> _Prompt_:
In how many lines of the records below does the word "which" appear? Answer with the number alone.

(Saved entries)

/-- Queries: each item, at a boundary of its range. -/
theorem witness_Queries :
    Commanded (commanding base [7, 0, 0, 0, 0x83, 0xF7, 0, 1]) 0 (commandBytes [7, 0, 0, 0, 0x83, 0xF7, 0, 1]) 7 ∧
      isBlock21 0xF783 ∧ ¬ isBlock21 0xF784 ∧
      Commanded (commanding base [7, 0, 0, 0, 64, 0, 0, 2]) 0 (commandBytes [7, 0, 0, 0, 64, 0, 0, 2]) 7 ∧
      Commanded (commanding base [7, 0, 0, 0, 65, 0, 0, 2]) 0 (commandBytes [7, 0, 0, 0, 65, 0, 0, 2]) 7 ∧
      Commanded (commanding base [7, 0, 0, 0, 63, 0, 0, 3, 255]) 0 (commandBytes [7, 0, 0, 0, 63, 0, 0, 3, 255]) 7 ∧
      Commanded (commanding base [7, 0, 0, 0, 10, 0, 0, 4]) 0 (commandBytes [7, 0, 0, 0, 10, 0, 0, 4]) 7 ∧
      Commanded (commanding base [7, 0, 0, 0, 0, 0, 0, 5]) 0 (commandBytes [7, 0, 0, 0, 0, 0, 0, 5]) 7 ∧
      leAt (commandBytes [7, 0, 0, 0, 65, 0, 0, 2]) 4 4 = 0x02000041 := by
  refine ⟨commanded_of (by decide +kernel), ?_, ?_, commanded_of (by decide +kernel), commanded_of (by decide +kernel),
    commanded_of (by decide +kernel), commanded_of (by decide +kernel), commanded_of (by decide +kernel), by decide +kernel⟩ <;>
  · unfold isBlock21
    decide

/-! ## Witnesses: contexts, the window and the debugger -/

/-- ContextLifecycle. -/
theorem witness_ContextLifecycle :
    base.booted = true ∧ (base.ctx 63).state = .free ∧ (base.ctx 0).state ≠ .free ∧ (base.ctx 0).state = .active ∧
      (saving .stopped false).booted = true ∧ ((saving .stopped false).ctx 0).state = .stopped ∧
      ((saving .ended false).ctx 0).state = .ended := by
  decide +kernel

/-- WindowWrites: the states of a gate entry's context, a log's tail moved to its head and past it, lcr off and on, the message
tail at the head and past it, and a secure range that an access through the aperture meets. -/
theorem witness_WindowWrites :
    base.booted = true ∧ Device.reset.booted = false ∧ (base.ctx 63).state = .free ∧ (base.ctx 0).state = .active ∧
      ((logging.ctx 0).region 7 0).isSome = true ∧
      ((1 : Word) - ((logging.ctx 0).log 0).tail).toNat ≤ (((logging.ctx 0).log 0).head - ((logging.ctx 0).log 0).tail).toNat ∧
      ¬ ((2 : Word) - ((logging.ctx 0).log 0).tail).toNat ≤ (((logging.ctx 0).log 0).head - ((logging.ctx 0).log 0).tail).toNat ∧
      (base.ctx 0).dbgBlock.lcr = false ∧ ((ctx base (fun c => c.setLcr true false)).ctx 0).dbgBlock.lcr = true ∧
      ((0 : Word) - base.msgTail).toNat ≤ (base.msgHead - base.msgTail).toNat ∧
      ¬ ((1 : Word) - base.msgTail).toNat ≤ (base.msgHead - base.msgTail).toNat ∧ base.held = [] ∧ base.accs = [] ∧
      ({ base with secRanges := [(16, 4)] } : Device).secRanges ≠ [] := by
  decide +kernel

/-- The machine whose debug block names its workgroup, which stands as `st` says. -/
def debugging (st : BitVec 2) (area : Nat) : Device :=
  let d := ctx base (fun c => { c with dbgBlock := { c.dbgBlock with wtag := 1, word := 0, paddr := BitVec.ofNat 64 area } })
  { d with wgs := d.wgs.map (fun w => { w with stopped := { w.stopped with st := st, cause := if st = 1 then 2 else 0 } }) }

/-- Its workgroup. -/
def target (st : BitVec 2) : Workgroup :=
  { placedWorkgroup 0 with stopped := { DebugStop.running with st := st, cause := if st = 1 then 2 else 0 } }

theorem targeted_of {d : Device} {cmd : BitVec 4} {w : Workgroup}
    (h : (decide (d.boot.step = 15 ∧ d.boot.halt = false) &&
      d.wgs.all (fun x => !(x.ctx == 0 && !x.gone && x.stopped.st == 1 && x.stopped.cause == 1)) &&
      decide ((d.wgs.filter (fun x => x.ctx == 0 && !x.gone)).find? (fun x =>
        x.tag == (d.ctx 0).dbgBlock.wtag && x.ordinal == (d.ctx 0).dbgBlock.word) = some w)) = true) : Targeted d 0 cmd w := by
  simp only [Bool.and_eq_true, decide_eq_true_eq] at h
  obtain ⟨⟨h1, h2⟩, h3⟩ := h
  refine ⟨h1, ?_, h3⟩
  intro x hx hc hg hs
  have := List.all_eq_true.mp h2 x hx
  simp [hc, hg, hs] at this

/-- DebugCommands: a target that runs, that is stopping and that is stopped; a port access to a mask and to the last word of the
shared memory. -/
theorem witness_DebugCommands :
    Targeted (debugging 0 0) 0 1 (target 0) ∧ (target 0).stopped.st = 0 ∧ Targeted (debugging 2 0) 0 2 (target 2) ∧
      (target 2).stopped.st = 2 ∧ (target 2).stopped.brkAt = none ∧
      (∃ k, ((debugging 2 0).ctx (target 2).ctx).kernel (target 2).handle (target 2).kernel = some k ∧
        objectAt (target 2) k.shared (target 2).core ((debugging 2 0).ctx 0).dbgBlock.sobj.toNat = some object0) ∧
      ((debugging 1 0).wgs.filter (fun x => x.ctx == 0 && !x.gone)).find? (fun x => x.stopped.st == 1) = some (target 1) ∧
      (debugging 1 0).writes = [] ∧ (debugging 2 0).wg (target 2).uid = some (target 2) ∧
      Targeted (debugging 2 (2 * 2 ^ 60 + 7 * 2 ^ 7)) 0 4 (target 2) ∧
      ((debugging 2 (2 * 2 ^ 60 + 7 * 2 ^ 7)).ctx 0).dbgBlock.paddr.toNat / 2 ^ 60 = 2 ∧
      ((target 2).groups[0]?).map Group.retired = some false ∧
      Targeted (debugging 2 65528) 0 4 (target 2) ∧ ((debugging 2 65528).ctx 0).dbgBlock.paddr.toNat / 2 ^ 60 = 0 ∧
      sharedPlace (target 2) 65536 (target 2).core 65528 8 = some { space := .shared 0 0, addr := 65528 } ∧
      (debugging 2 65528).meetsLock { space := .shared 0 0, addr := 65528 } 8 (target 2).core hitsStore = false :=
  ⟨targeted_of (by decide +kernel), by decide, targeted_of (by decide +kernel), by decide, by decide, ⟨_, rfl, by decide +kernel⟩,
    by decide +kernel, by decide +kernel, by decide +kernel, targeted_of (by decide +kernel), by decide +kernel, by decide +kernel,
    targeted_of (by decide +kernel), by decide +kernel, by decide +kernel, by decide +kernel⟩

/-! ## Witnesses: the outside world and the steps -/

/-- SpdmAnswers, PeerPorts: a device before and after the boot; a port down and up; a window that admits a read of 16 bytes, and
a write that none admits. -/
theorem witness_PeerPorts :
    Device.reset.booted = false ∧ base.booted = true ∧ (base.ctx 63).state = .free ∧ base.ports.getLsbD 16 = false ∧
      ({ base with ports := 0x10000 } : Device).ports.getLsbD 16 = true ∧
      (base.inboundWindow 16 false true 0 16).isNone = true := by
  decide +kernel

/-- The machine with a copy under way that has failed `n` times. -/
def failed (n : Nat) : Device := requesting { copy0 with done := 0, fails := n }

/-- FaultsAndFences: a burst that fails for the first and for the third time; block identifiers at the ends of their ranges; a
core that is fenced and one that is not. -/
theorem witness_FaultsAndFences :
    (failed 0).request 7 = some { copy0 with done := 0, fails := 0 } ∧ (failed 0).inService { copy0 with done := 0, fails := 0 } = true ∧
      (failed 2).request 7 = some { copy0 with done := 0, fails := 2 } ∧ (failed 2).inService { copy0 with done := 0, fails := 2 } = true ∧
      isBlock21 0xF783 ∧ isBlock21 0xA1000 ∧ isBlock21 0x3F700 ∧ 0x3F700 / 2 ^ 16 ≤ 3 ∧
      (0xF7 : BitVec 8) ∈ ({ base with fenced := [0xF7] } : Device).fenced ∧ (0xF7 : BitVec 8) ∉ base.fenced ∧ base.booted = true := by
  refine ⟨by decide +kernel, by decide +kernel, by decide +kernel, by decide +kernel, ?_, ?_, ?_, by decide, by decide +kernel,
    by decide +kernel, by decide +kernel⟩ <;>
  · unfold isBlock21
    decide

/-- ResetPowerAndWorlds: a block in use and one that is not; a range that a translation maps and one that nothing does. -/
theorem witness_ResetPowerAndWorlds :
    base.clk.length = 4 ∧ isBlock21 0 ∧ base.blockBusy 0 = true ∧ isBlock21 0x4C700 ∧ base.blockBusy 0x4C700 = false ∧
      spilled.rangeBusy 0 16 = true ∧ spilled.rangeBusy 0x100000000 16 = false := by
  refine ⟨by decide +kernel, ?_, by decide +kernel, ?_, by decide +kernel, by decide +kernel, by decide +kernel⟩ <;>
  · unfold isBlock21
    decide

/-- What a partition picks when the next chain is one instruction: the chain is ready, of one item that is well formed, and the
state in which it begins. -/
def issuesOne (s : State) : Bool :=
  let d := s.dev.refillWaiting 0 0
  match d.pick 0 0 with
  | some (_, r) =>
    decide (r.answer = .issue) &&
      (match r.items with
       | [it] => it.reject.isNone && (match it.instr with | some i => i.wf | none => false) &&
          (match Device.reach r.items r.views (match r.views with | v :: _ => d.cachePacket v | [] => d) with
           | .ok _ => true | .error _ => false)
       | _ => false)
  | none => false

/-- StepRunsDecoded: a placed IADD at its partition's turn, a device event at its turn, and an input of the host. -/
theorem witness_StepRunsDecoded :
    State.reset.dev.powered = true ∧ (State.reset.placed [0x03500820]).turn = .partition 0 0 ∧
      (State.reset.placed [0x03500820]).dev.powered = true ∧ issuesOne (State.reset.placed [0x03500820]) = true ∧
      isDeviceEvent .placement = true ∧ isInput (.load 0) = true := by
  decide +kernel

> _Response to the exercise_:
2